Unfortunately for Gauthier, Peraino had ties to the New York mob, and to pay back the money Gauthier owed, Peraino put him to work collecting debts to the organization. In the meantime, Ingley was served an injunction by the court to stop selling the tapes in October 1997. It didn't matter, though; by then, the damage had been done. Bootleg copies were everywhere, and the media frenzy was unstoppable.
Then, on November 7th, 1997, 25-year-old Seth Warshavsky procured a copy of the tape. Warshaskvy, an "Internet wunderkind," according to Rolling Stone, made money through various online ventures including streaming video, pay-per-click ads, and online credit card processing. He also claimed to have nude performers on his website, Club Love. In a brazen move, Warshavsky aired the Lees' sex tape on Club Love for five straight hours on loop for the site's subscribers. Exhausted by trying to stop everyone sharing the tape, and perhaps underestimating the reach of the Internet, Lee and Anderson signed away their rights to Warshavsky on November 25th of the same year.
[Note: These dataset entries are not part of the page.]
-- ==== Sys2Proof/Laws/Registers.lean ====
section
/-! SUPPORT. The laws of registers and fields: what a read gives after a write of the same or of another register, of the
same or of a disjoint field. -/
namespace Sys2Proof.Machine

/-- A register read after a write. -/
@[simp] theorem State.rd_wr (s : State) (a b : Nat) (x : W32) : (s.wr a x).rd b = if b = a then x else s.rd b :=
  Sparse.get_set regReset s.regs a b x

theorem State.rd_wr_self (s : State) (a : Nat) (x : W32) : (s.wr a x).rd a = x := by simp

theorem State.rd_wr_of_ne (s : State) {a b : Nat} (x : W32) (h : b ≠ a) : (s.wr a x).rd b = s.rd b := by simp [h]

@[simp] theorem State.rd_put (s : State) (a b : Nat) (f : Fld) (n : Nat) :
    (s.put a f n).rd b = if b = a then fldSet (s.rd a) f n else s.rd b := by simp [State.put]

theorem State.rd_put_of_ne (s : State) {a b : Nat} (f : Fld) (n : Nat) (h : b ≠ a) : (s.put a f n).rd b = s.rd b := by
  simp [h]

/-! ### Bits of a field -/

theorem testBit_bitsN (n hi lo i : Nat) : (bitsN n hi lo).testBit i = (decide (i < hi + 1 - lo) && n.testBit (lo + i)) := by
  simp [bitsN, Nat.testBit_mod_two_pow, Nat.testBit_shiftRight]

theorem fldMask_testBit (f : Fld) (h : f.2 ≤ f.1) (i : Nat) :
    (2 ^ (f.1 + 1) - 2 ^ f.2).testBit i = (decide (f.2 ≤ i) && decide (i ≤ f.1)) := by
  have e : 2 ^ (f.1 + 1) - 2 ^ f.2 = (2 ^ (f.1 + 1 - f.2) - 1) <<< f.2 := by
    rw [Nat.shiftLeft_eq, Nat.sub_mul, ← Nat.pow_add]
    congr 2 <;> omega
  rw [e, Nat.testBit_shiftLeft, Nat.testBit_two_pow_sub_one]
  by_cases h1 : f.2 ≤ i
  · have : (i - f.2 < f.1 + 1 - f.2) ↔ i ≤ f.1 := by omega
    simp [h1, this]
  · simp [h1]

theorem fldMask_getLsbD (f : Fld) (h : f.2 ≤ f.1) (i : Nat) (hi : i < 32) :
    (fldMask f).getLsbD i = (decide (f.2 ≤ i) && decide (i ≤ f.1)) := by
  simp only [fldMask, BitVec.getLsbD_ofNat, hi, decide_true, Bool.true_and]
  exact fldMask_testBit f h i

theorem fldSet_getLsbD (x : W32) (f : Fld) (n : Nat) (h : f.2 ≤ f.1) (i : Nat) (hi : i < 32) :
    (fldSet x f n).getLsbD i = if f.2 ≤ i ∧ i ≤ f.1 then n.testBit (i - f.2) else x.getLsbD i := by
  simp only [fldSet, BitVec.getLsbD_or, BitVec.getLsbD_and, BitVec.getLsbD_not, fldMask_getLsbD f h i hi,
    BitVec.getLsbD_ofNat, hi, decide_true, Bool.true_and]
  by_cases h1 : f.2 ≤ i
  · by_cases h2 : i ≤ f.1
    · simp [h1, h2, Nat.testBit_mul_two_pow]
    · simp [h1, h2]
  · simp [h1]

theorem fldOf_testBit (x : W32) (f : Fld) (i : Nat) :
    (fldOf x f).testBit i = (decide (i < f.1 + 1 - f.2) && x.getLsbD (f.2 + i)) := by
  simp [fldOf, testBit_bitsN, BitVec.getLsbD]

/-- A field read after the field was set: the value in the bits it has. -/
theorem fldOf_fldSet (x : W32) (f : Fld) (n : Nat) (h : f.2 ≤ f.1) (h32 : f.1 < 32) :
    fldOf (fldSet x f n) f = n % 2 ^ (f.1 + 1 - f.2) := by
  apply Nat.eq_of_testBit_eq
  intro i
  rw [fldOf_testBit, Nat.testBit_mod_two_pow]
  by_cases hi : i < f.1 + 1 - f.2
  · rw [fldSet_getLsbD x f n h _ (by omega)]
    have h1 : f.2 ≤ f.2 + i ∧ f.2 + i ≤ f.1 := by omega
    simp [hi, h1]
  · simp [hi]

/-- A field read after a disjoint field was set: unchanged. -/
theorem fldOf_fldSet_of_disjoint (x : W32) (f g : Fld) (n : Nat) (hf : f.2 ≤ f.1) (hg : g.1 < 32)
    (h : f.1 < g.2 ∨ g.1 < f.2) : fldOf (fldSet x f n) g = fldOf x g := by
  apply Nat.eq_of_testBit_eq
  intro i
  rw [fldOf_testBit, fldOf_testBit]
  by_cases hi : i < g.1 + 1 - g.2
  · rw [fldSet_getLsbD x f n hf _ (by omega)]
    have h1 : ¬ (f.2 ≤ g.2 + i ∧ g.2 + i ≤ f.1) := by omega
    simp [h1]
  · simp [hi]

theorem State.get_put_self (s : State) (a : Nat) (f : Fld) (n : Nat) (h : f.2 ≤ f.1) (h32 : f.1 < 32) :
    (s.put a f n).get a f = n % 2 ^ (f.1 + 1 - f.2) := by
  simp [State.get, fldOf_fldSet _ f n h h32]

theorem State.get_put_of_disjoint (s : State) (a : Nat) (f g : Fld) (n : Nat) (hf : f.2 ≤ f.1) (hg : g.1 < 32)
    (h : f.1 < g.2 ∨ g.1 < f.2) : (s.put a f n).get a g = s.get a g := by
  simp [State.get, fldOf_fldSet_of_disjoint _ f g n hf hg h]

theorem State.get_put_of_ne (s : State) {a b : Nat} (f g : Fld) (n : Nat) (h : b ≠ a) :
    (s.put a f n).get b g = s.get b g := by
  simp [State.get, h]

theorem State.get_wr_of_ne (s : State) {a b : Nat} (g : Fld) (x : W32) (h : b ≠ a) : (s.wr a x).get b g = s.get b g := by
  simp [State.get, h]

theorem State.get_wr_self (s : State) (a : Nat) (g : Fld) (x : W32) : (s.wr a x).get a g = fldOf x g := by
  simp [State.get]

/-- Registers cleared one after the other read 0, every other one as before. -/
theorem State.rd_zeroRegs (as : List Nat) (s : State) (b : Nat) :
    (s.zeroRegs as).rd b = if b ∈ as then 0 else s.rd b := by
  induction as generalizing s with
  | nil => simp [State.zeroRegs]
  | cons a as ih =>
    have := ih (s.wr a 0)
    simp only [State.zeroRegs, List.foldl_cons] at this ⊢
    rw [this, State.rd_wr]
    by_cases h1 : b ∈ as <;> by_cases h2 : b = a <;> simp [h1, h2]

/-- Clearing registers changes registers alone. -/
theorem State.zeroRegs_eq (as : List Nat) (s : State) : s.zeroRegs as = { s with regs := (s.zeroRegs as).regs } := by
  induction as generalizing s with
  | nil => rfl
  | cons a as ih =>
    have h := ih (s.wr a 0)
    simp only [State.zeroRegs, List.foldl_cons] at h ⊢
    rw [h]; rfl

end Sys2Proof.Machine
end

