theorem State.portUp_keeps {s0 : State} (s : State) (l : Fin 6) (secret : List Byte) (hk : Keeps s0 s) : Keeps s0
    (State.portUp s l secret) := by
  unfold State.portUp
  repeat' first
    | with_reducible assumption | with_reducible exact Keeps.refl _ | with_reducible apply State.fresh_keeps
    | with_reducible apply State.put_keeps | with_reducible apply State.setPort_keeps
    | with_reducible apply State.zeroEpochs_keeps | with_reducible apply Keeps.foldl1 | extract_lets
    | with_reducible apply Keeps.cond | with_reducible apply KeepsOut.cond | with_reducible apply Keeps.foldl
    | intro _

theorem State.setArb_keeps {s0 : State} (s : State) (st : ArbStage) (a : ArbState) (hk : Keeps s0 s) : Keeps s0
    (State.setArb s st a) := by
  unfold State.setArb
  repeat' first
    | with_reducible assumption | with_reducible exact Keeps.refl _ | with_reducible apply Keeps.foldl1 | extract_lets
    | with_reducible apply Keeps.cond | with_reducible apply KeepsOut.cond | with_reducible apply Keeps.foldl
    | (with_reducible apply Keeps.snd (by assumption)) | (with_reducible apply Keeps.fst (by assumption)) | intro _
    | split | fail_if_no_progress dsimp +zetaDelta only | (fail_if_no_progress with_reducible refine Keeps.record ?_)

theorem State.arbCount_keeps {s0 : State} (s : State) (st : ArbStage) (a : Nat → Nat) (n : Nat) (hk : Keeps s0 s) :
    Keeps s0 (State.arbCount s st a n) := by
  unfold State.arbCount
  repeat' first
    | with_reducible assumption | with_reducible exact Keeps.refl _ | with_reducible apply State.lkCount_keeps
    | with_reducible apply Keeps.foldl1 | extract_lets | with_reducible apply Keeps.cond
    | with_reducible apply KeepsOut.cond | with_reducible apply Keeps.foldl
    | (with_reducible apply Keeps.snd (by assumption)) | (with_reducible apply Keeps.fst (by assumption)) | intro _
    | split

theorem State.sendHead_keeps {s0 : State} (s : State) (l : Fin 6) (r : ArbReq) (hk : Keeps s0 s) : Keeps s0
    (State.sendHead s l r) := by
  unfold State.sendHead
  repeat' first
    | with_reducible assumption | with_reducible exact Keeps.refl _ | with_reducible apply State.put64_keeps
    | with_reducible apply State.setPlane_keeps | with_reducible apply State.setPort_keeps
    | with_reducible apply Keeps.foldl1 | extract_lets | with_reducible apply Keeps.cond
    | with_reducible apply KeepsOut.cond | with_reducible apply Keeps.foldl
    | (with_reducible apply Keeps.snd (by assumption)) | (with_reducible apply Keeps.fst (by assumption)) | intro _
    | split | fail_if_no_progress dsimp +zetaDelta only | (fail_if_no_progress with_reducible refine Keeps.record ?_)

theorem State.carry_keeps {s0 : State} (s : State) (st : ArbStage) (a : ArbState) (reqs : List ArbReq) (hk : Keeps s0 s)
    : Keeps s0 (State.carry s st a reqs).1 := by
  unfold State.carry
  try dsimp only
  repeat' first
    | with_reducible assumption | with_reducible exact Keeps.refl _ | with_reducible apply State.arbCount_keeps
    | with_reducible apply State.sendHead_keeps | with_reducible apply Keeps.foldl1 | with_reducible apply Keeps.cond
    | with_reducible apply KeepsOut.cond | with_reducible apply Keeps.foldl
    | (with_reducible apply Keeps.snd (by assumption)) | (with_reducible apply Keeps.fst (by assumption)) | intro _
    | split

theorem State.decidePlane_keeps {s0 : State} (s : State) (st : ArbStage) (a : ArbState) (reqs : List ArbReq) (p : Fin 8)
    (hk : Keeps s0 s) : Keeps s0 (s.decidePlane st a reqs p).1 := by
  unfold State.decidePlane
  try dsimp only
  repeat' first
    | with_reducible assumption | with_reducible exact Keeps.refl _ | with_reducible apply State.arbCount_keeps
    | with_reducible apply Keeps.foldl1 | with_reducible apply Keeps.cond | with_reducible apply KeepsOut.next
    | with_reducible apply KeepsOut.cond | with_reducible apply Keeps.foldl
    | (with_reducible apply Keeps.snd (by assumption)) | (with_reducible apply Keeps.fst (by assumption)) | intro _
    | split

theorem State.mgmtSigned_keeps {s0 : State} (s : State) (type : Nat) (mseq : BitVec 64) (body sig : List Byte) (f : State → State)
    (hk : Keeps s0 s) (hf : ∀ t, Keeps s0 t → Keeps s0 (f t)) : KeepsOut s0 (s.mgmtSigned type mseq body sig f) := by
  unfold State.mgmtSigned
  repeat' first
    | with_reducible assumption | with_reducible exact Keeps.refl _ | with_reducible apply hf
    | (fail_if_no_progress with_reducible refine Keeps.record ?_) | with_reducible apply State.fresh_keeps
    | with_reducible apply State.mgmt_keeps | with_reducible apply State.raise_keeps
    | with_reducible apply State.setHost_keeps | with_reducible apply Keeps.foldl1 | extract_lets
    | with_reducible apply Keeps.cond | with_reducible apply KeepsOut.next | with_reducible apply KeepsOut.cond
    | with_reducible apply Keeps.foldl | intro _

theorem State.viewReset_keeps {s0 : State} (s : State) (v : View) (r : ResetReq) (hk : Keeps s0 s) : Keeps s0
    (State.viewReset s v r).1 := by
  unfold State.viewReset
  repeat' first
    | with_reducible assumption | with_reducible exact Keeps.refl _ | with_reducible apply State.askReset_keeps
    | with_reducible apply Keeps.foldl1 | extract_lets | with_reducible apply Keeps.cond
    | with_reducible apply KeepsOut.cond | with_reducible apply Keeps.foldl
    | (with_reducible apply Keeps.snd (by assumption)) | (with_reducible apply Keeps.fst (by assumption)) | intro _
    | split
Warshavsky then made a deal with adult distributor Vivid Entertainment, which went on to sell VHS tapes of the tape for anyone to acquire in stores in early 1998. He also chased down bootleggers online and convinced them to pay a licensing fee to continue selling the tape.
Lee and Anderson sued Warshavsky. When the couple signed away the rights, they thought he'd only be able to sell the tapes online, and not make physical copies to sell and rent in stores. A judge ordered him to pay the couple $740,000 each, but according to Rolling Stone, they never saw the money. Warshavsky then ran off to Bangkok, since the FBI and Department of Justice were investigating his business practices.
Cort St. George, a pro golfer who initially gave the tape to Warshavsky, took over the web and pay-per-view rights for the tape in 2003. In 2011, he let the license rights to the tape lapse, and told Rolling Stone he felt as if the tape was “bad karma”.
“I worry about myself sometimes,” he said. “What did I really do?”